======== Data for processing
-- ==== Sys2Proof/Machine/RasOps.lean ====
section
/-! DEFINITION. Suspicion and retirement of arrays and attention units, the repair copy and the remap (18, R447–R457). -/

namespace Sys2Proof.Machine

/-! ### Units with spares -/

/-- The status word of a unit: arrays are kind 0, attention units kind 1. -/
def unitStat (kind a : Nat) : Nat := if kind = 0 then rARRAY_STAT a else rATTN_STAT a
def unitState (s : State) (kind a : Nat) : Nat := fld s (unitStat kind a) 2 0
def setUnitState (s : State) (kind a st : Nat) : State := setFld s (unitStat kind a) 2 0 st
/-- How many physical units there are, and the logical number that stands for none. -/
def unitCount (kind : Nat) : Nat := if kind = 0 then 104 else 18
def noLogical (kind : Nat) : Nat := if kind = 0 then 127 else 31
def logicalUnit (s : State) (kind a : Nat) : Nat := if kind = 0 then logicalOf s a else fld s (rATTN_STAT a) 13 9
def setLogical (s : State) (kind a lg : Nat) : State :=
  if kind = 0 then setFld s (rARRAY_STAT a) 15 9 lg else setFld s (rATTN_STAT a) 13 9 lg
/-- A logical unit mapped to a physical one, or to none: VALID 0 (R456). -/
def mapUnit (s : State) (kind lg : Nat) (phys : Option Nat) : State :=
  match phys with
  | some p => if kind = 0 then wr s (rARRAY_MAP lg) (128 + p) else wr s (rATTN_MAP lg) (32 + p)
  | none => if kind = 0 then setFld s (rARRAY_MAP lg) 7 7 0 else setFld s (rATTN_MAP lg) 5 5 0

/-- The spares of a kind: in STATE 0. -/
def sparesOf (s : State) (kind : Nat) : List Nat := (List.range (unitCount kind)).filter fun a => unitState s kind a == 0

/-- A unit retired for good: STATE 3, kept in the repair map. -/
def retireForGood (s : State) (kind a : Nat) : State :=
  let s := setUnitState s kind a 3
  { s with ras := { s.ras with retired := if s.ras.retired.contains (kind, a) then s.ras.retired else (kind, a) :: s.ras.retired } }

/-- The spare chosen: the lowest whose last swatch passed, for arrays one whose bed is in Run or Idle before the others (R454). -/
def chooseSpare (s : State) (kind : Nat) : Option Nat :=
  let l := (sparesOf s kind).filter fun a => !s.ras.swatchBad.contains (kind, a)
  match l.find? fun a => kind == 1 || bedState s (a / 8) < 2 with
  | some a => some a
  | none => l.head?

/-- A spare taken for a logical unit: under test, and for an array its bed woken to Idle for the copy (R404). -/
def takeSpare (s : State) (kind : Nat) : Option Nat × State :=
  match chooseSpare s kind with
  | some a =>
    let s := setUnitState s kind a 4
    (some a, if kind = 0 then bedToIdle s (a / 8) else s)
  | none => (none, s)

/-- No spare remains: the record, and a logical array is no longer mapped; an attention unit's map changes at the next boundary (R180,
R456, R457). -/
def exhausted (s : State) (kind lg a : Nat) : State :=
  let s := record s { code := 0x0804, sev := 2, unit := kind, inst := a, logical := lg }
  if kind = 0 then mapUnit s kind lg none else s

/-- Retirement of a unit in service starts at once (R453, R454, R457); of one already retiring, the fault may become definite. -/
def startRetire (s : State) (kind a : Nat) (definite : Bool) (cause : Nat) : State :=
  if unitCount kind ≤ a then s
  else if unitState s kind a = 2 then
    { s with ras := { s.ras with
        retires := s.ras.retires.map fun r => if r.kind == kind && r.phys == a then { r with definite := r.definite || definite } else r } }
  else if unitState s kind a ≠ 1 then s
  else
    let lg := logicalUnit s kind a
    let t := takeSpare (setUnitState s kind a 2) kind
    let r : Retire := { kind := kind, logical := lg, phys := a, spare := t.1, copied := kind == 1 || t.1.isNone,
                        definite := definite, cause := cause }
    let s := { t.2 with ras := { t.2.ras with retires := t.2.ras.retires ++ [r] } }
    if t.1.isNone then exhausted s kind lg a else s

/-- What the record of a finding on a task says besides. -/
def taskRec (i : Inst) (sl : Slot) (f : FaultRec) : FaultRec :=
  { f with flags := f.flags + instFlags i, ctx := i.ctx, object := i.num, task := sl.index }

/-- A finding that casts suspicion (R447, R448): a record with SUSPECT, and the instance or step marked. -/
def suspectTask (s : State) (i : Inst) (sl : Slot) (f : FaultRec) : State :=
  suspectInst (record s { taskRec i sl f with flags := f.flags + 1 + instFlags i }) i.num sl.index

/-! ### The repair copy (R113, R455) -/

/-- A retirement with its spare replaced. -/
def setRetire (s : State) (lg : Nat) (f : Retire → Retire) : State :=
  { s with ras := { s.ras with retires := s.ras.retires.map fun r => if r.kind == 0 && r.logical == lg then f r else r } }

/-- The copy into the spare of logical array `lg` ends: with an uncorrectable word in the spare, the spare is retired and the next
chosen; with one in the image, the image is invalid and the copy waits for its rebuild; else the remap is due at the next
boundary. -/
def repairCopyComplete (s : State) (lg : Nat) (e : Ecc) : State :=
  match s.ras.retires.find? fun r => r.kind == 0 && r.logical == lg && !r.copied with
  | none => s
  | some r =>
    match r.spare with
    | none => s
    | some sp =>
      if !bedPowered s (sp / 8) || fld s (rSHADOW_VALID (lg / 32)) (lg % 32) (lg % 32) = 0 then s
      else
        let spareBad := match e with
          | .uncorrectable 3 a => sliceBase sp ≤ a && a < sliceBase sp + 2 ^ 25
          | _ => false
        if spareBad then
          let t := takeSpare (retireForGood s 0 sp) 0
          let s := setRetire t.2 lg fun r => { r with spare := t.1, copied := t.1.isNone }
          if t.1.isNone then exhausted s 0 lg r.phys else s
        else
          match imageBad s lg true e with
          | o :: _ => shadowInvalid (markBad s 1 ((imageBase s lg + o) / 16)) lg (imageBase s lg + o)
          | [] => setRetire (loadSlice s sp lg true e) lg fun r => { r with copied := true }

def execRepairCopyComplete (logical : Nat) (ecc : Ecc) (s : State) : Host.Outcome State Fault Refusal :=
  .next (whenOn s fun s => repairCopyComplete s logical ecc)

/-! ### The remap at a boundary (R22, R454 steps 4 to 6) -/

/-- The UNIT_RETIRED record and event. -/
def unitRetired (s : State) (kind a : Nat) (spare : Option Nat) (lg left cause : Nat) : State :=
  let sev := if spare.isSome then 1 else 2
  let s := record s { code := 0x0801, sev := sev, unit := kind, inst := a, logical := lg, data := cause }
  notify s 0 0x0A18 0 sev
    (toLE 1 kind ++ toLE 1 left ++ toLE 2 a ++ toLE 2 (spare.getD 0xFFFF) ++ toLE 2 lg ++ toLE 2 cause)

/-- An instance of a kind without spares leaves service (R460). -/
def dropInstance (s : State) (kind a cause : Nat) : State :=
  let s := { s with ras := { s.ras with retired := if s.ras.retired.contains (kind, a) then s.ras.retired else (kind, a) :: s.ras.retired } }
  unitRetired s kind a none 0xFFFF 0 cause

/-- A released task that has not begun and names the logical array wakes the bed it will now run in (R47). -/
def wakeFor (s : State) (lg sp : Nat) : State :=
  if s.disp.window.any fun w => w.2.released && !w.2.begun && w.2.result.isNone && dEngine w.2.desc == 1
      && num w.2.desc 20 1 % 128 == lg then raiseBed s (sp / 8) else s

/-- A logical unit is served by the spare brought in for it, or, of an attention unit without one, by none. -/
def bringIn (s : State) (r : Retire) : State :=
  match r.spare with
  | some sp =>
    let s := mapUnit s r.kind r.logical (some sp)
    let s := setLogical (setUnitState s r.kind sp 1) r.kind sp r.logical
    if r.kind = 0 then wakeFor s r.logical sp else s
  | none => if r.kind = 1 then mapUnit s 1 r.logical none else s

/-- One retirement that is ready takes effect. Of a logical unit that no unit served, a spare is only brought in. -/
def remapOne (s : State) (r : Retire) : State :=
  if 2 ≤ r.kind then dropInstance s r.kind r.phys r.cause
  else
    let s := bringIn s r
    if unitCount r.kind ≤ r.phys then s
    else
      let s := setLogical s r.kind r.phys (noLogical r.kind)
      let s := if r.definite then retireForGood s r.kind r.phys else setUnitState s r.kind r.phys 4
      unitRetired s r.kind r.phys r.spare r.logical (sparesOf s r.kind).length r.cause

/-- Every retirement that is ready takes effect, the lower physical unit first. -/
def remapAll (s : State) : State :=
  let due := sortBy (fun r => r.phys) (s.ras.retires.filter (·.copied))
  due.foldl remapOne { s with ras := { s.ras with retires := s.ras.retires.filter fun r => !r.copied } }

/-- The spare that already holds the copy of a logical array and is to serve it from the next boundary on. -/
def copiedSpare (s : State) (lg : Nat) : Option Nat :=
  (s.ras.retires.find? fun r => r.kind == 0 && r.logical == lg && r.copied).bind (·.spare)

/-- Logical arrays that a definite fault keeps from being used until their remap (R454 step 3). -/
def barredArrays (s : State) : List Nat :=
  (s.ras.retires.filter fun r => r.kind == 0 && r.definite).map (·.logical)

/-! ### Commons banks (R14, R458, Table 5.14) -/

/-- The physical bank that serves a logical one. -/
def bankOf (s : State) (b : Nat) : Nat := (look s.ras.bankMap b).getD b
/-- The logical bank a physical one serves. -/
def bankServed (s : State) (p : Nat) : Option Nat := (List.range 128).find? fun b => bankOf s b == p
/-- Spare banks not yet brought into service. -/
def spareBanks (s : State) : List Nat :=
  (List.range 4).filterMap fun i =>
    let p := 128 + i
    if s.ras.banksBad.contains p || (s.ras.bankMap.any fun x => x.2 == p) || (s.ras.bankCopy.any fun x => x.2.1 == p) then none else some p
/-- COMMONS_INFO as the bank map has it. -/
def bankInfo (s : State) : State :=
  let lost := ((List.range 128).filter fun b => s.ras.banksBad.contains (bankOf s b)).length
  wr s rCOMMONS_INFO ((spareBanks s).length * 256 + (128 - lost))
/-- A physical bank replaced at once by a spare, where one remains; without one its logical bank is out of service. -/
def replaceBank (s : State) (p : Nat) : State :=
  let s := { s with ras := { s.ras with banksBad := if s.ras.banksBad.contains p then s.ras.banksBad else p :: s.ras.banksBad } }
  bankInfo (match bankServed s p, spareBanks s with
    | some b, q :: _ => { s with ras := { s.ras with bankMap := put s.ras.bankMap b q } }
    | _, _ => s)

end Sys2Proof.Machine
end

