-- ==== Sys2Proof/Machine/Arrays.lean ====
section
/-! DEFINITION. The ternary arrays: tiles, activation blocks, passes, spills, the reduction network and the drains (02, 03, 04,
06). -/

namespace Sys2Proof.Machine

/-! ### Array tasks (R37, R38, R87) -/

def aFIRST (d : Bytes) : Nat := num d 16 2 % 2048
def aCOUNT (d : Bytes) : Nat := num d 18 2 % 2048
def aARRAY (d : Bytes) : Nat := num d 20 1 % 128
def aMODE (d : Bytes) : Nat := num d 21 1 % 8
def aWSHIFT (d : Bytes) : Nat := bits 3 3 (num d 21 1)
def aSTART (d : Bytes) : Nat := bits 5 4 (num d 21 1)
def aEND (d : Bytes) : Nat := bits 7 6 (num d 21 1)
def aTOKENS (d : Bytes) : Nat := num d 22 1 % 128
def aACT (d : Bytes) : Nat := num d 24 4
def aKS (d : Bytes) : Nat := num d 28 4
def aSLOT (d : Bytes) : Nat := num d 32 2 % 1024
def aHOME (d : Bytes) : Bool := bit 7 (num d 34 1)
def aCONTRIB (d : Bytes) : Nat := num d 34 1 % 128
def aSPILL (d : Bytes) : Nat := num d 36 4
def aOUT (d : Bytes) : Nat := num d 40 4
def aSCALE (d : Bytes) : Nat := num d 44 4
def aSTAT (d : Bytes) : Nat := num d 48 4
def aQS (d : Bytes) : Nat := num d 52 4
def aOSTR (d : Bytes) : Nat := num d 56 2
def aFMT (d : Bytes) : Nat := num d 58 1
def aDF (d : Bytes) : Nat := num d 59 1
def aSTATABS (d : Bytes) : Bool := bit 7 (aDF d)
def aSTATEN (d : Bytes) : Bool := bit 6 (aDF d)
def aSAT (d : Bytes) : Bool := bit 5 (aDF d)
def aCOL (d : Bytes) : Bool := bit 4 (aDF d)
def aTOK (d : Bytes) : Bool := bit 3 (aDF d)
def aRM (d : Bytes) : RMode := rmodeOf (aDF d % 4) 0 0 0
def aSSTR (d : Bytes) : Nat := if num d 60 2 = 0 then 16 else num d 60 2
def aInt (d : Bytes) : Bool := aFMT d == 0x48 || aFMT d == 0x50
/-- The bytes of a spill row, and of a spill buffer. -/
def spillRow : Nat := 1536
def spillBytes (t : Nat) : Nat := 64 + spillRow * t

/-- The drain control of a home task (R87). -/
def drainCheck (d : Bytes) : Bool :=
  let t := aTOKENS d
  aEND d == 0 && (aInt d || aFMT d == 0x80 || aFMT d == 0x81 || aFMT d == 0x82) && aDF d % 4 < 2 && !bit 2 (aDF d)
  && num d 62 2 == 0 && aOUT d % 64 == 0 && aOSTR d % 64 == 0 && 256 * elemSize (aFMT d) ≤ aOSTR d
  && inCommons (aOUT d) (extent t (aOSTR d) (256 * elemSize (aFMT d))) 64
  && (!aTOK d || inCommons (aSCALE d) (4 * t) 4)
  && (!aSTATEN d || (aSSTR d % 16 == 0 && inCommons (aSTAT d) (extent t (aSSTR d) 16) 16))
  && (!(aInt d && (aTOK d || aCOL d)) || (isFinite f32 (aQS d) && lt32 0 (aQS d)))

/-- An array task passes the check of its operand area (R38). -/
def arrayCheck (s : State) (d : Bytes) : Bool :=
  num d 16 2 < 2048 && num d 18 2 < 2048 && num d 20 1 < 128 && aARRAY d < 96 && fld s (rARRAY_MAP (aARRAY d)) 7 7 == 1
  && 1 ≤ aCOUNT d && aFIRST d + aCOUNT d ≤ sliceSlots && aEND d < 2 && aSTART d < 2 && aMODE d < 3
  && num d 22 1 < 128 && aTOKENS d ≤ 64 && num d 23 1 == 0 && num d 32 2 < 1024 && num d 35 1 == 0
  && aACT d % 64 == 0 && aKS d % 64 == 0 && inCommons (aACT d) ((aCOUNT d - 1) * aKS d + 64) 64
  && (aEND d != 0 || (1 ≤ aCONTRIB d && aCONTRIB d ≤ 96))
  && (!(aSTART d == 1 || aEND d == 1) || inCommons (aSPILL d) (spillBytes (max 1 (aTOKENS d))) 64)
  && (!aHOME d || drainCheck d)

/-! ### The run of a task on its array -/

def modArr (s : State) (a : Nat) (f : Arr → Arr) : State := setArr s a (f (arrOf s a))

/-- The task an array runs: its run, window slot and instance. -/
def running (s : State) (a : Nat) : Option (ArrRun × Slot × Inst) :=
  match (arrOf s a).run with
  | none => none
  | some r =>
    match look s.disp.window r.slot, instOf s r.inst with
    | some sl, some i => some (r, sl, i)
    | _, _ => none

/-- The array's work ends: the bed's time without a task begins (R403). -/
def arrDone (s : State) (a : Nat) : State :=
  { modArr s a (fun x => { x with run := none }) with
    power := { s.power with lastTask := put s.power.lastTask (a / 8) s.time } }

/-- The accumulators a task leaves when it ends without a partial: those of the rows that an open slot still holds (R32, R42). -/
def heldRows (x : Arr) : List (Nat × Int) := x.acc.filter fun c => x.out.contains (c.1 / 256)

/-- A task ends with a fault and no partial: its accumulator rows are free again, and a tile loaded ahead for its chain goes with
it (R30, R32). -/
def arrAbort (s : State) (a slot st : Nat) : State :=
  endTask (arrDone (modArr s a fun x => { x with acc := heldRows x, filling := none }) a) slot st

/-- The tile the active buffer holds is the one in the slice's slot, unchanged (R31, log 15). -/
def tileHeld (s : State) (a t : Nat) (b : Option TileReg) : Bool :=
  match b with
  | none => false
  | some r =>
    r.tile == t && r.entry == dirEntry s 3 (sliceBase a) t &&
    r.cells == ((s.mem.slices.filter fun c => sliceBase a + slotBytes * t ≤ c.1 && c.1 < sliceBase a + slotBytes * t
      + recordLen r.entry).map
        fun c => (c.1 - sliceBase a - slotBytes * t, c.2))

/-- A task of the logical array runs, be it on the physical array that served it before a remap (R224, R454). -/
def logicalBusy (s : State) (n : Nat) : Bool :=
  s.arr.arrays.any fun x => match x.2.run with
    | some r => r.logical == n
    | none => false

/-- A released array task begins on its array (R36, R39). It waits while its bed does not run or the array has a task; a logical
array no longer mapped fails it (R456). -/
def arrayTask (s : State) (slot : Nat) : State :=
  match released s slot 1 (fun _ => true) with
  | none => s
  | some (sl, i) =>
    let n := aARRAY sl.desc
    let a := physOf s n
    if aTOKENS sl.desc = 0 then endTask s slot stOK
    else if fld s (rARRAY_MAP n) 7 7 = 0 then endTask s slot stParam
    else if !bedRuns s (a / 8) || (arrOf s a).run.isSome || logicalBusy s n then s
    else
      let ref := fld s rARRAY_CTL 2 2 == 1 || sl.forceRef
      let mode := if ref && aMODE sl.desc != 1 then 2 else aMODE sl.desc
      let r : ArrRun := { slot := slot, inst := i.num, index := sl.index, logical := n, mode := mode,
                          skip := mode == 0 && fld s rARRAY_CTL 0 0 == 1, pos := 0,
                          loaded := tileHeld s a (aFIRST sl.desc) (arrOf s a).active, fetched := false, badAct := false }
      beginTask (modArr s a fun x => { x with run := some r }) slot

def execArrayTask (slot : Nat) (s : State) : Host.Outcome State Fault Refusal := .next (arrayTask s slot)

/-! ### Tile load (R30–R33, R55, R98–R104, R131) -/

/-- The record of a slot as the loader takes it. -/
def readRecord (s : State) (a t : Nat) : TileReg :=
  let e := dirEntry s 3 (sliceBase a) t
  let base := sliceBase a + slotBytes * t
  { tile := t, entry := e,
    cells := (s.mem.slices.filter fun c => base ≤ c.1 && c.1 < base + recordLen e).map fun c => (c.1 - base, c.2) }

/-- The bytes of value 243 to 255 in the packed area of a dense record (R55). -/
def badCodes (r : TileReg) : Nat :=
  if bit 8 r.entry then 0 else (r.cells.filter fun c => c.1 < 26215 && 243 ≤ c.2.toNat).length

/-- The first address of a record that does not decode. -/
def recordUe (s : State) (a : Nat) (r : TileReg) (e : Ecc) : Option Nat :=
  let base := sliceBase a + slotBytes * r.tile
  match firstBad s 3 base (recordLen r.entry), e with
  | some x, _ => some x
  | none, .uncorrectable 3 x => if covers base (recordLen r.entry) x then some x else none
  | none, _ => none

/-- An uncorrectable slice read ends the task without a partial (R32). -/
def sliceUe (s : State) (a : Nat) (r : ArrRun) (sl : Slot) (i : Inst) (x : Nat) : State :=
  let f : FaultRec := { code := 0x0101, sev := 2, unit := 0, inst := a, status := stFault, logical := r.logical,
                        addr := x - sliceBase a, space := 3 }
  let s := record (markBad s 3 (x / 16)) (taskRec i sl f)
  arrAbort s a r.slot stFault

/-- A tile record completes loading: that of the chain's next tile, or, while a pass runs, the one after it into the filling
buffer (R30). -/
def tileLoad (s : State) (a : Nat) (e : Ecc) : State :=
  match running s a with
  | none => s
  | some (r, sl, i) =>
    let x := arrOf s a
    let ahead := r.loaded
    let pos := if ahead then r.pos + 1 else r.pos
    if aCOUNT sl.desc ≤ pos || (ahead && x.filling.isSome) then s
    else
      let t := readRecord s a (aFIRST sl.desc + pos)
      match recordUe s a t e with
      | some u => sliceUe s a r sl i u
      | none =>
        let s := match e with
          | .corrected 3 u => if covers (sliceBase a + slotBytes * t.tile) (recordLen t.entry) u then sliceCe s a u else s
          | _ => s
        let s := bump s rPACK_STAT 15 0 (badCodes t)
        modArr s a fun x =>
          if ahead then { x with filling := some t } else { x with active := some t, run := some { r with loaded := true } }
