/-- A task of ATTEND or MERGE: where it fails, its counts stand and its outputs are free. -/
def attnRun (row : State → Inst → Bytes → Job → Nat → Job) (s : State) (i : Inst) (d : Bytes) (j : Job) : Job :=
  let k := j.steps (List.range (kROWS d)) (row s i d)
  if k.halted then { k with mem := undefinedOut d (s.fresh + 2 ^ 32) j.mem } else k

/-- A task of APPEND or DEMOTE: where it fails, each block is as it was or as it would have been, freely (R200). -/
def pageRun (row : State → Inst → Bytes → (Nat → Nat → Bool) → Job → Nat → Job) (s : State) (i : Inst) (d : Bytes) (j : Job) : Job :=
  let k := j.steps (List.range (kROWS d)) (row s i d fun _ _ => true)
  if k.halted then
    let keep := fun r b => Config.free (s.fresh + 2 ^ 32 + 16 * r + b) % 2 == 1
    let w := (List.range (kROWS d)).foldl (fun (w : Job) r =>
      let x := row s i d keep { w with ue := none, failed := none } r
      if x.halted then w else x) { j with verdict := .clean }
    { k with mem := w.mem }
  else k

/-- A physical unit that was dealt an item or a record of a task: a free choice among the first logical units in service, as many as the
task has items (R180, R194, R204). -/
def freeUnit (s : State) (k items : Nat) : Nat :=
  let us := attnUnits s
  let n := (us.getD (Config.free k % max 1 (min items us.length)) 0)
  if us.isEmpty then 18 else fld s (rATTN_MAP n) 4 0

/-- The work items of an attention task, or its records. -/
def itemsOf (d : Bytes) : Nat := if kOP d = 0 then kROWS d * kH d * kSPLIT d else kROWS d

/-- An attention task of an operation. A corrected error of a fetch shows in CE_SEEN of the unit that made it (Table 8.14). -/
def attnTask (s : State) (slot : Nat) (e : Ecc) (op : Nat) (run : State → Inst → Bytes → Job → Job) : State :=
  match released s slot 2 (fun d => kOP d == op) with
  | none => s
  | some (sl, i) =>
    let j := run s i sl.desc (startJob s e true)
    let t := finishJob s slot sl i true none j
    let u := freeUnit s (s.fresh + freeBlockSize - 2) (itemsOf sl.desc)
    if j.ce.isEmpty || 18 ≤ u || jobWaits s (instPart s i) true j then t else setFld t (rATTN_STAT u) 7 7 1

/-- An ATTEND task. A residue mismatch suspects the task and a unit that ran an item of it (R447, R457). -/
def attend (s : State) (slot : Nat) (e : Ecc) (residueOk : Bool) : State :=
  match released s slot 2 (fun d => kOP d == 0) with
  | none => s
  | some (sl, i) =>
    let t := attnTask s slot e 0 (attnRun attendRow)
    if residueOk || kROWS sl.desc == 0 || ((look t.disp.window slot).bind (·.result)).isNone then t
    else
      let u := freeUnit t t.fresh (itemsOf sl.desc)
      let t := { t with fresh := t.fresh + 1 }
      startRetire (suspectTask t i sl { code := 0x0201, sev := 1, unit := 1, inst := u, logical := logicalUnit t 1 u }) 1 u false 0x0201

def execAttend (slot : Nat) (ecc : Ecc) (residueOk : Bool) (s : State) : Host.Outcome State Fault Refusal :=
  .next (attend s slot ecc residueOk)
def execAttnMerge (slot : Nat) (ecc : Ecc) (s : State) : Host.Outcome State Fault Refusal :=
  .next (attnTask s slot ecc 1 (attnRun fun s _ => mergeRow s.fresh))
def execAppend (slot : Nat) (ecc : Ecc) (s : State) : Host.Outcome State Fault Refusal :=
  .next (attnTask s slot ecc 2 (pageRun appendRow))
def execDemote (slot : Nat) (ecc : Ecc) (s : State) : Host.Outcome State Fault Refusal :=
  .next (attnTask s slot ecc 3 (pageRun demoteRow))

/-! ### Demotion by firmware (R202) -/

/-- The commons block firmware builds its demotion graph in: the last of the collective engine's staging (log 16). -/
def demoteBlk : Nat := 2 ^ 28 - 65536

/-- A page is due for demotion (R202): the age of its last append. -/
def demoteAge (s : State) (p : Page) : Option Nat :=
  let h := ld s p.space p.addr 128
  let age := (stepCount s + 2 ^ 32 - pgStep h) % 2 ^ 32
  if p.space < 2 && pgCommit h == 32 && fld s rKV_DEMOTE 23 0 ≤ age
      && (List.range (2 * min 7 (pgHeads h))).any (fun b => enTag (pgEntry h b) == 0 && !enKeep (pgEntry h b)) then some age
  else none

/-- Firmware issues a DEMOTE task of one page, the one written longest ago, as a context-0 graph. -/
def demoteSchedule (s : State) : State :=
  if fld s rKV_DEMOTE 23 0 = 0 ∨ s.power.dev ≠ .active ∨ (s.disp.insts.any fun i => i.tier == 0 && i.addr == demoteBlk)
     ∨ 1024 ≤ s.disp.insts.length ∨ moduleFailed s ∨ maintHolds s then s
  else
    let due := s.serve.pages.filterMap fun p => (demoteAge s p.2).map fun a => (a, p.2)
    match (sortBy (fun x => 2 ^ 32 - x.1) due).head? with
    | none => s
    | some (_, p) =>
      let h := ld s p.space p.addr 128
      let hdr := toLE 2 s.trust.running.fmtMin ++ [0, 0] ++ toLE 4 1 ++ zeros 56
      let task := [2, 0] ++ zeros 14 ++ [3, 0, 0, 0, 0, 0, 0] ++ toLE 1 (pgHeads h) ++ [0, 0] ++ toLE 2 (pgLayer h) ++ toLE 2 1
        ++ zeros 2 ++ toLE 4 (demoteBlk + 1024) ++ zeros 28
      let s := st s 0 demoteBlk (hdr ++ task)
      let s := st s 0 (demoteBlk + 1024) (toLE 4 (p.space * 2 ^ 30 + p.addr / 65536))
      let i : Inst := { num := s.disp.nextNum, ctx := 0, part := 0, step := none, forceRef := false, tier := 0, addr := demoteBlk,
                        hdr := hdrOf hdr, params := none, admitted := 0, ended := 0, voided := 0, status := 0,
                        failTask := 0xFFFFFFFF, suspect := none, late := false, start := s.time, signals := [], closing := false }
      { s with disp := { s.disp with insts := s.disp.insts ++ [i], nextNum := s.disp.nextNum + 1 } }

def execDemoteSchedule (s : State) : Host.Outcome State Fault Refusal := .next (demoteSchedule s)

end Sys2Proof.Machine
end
================
What to work on ▸ Wherever the word "fails" appears in a line of the data, copy that line.

Result ▸
array no longer mapped fails it (R456). -/
/-- A task of ATTEND or MERGE: where it fails, its counts stand and its outputs are free. -/
/-- A task of APPEND or DEMOTE: where it fails, each block is as it was or as it would have been, freely (R200). -/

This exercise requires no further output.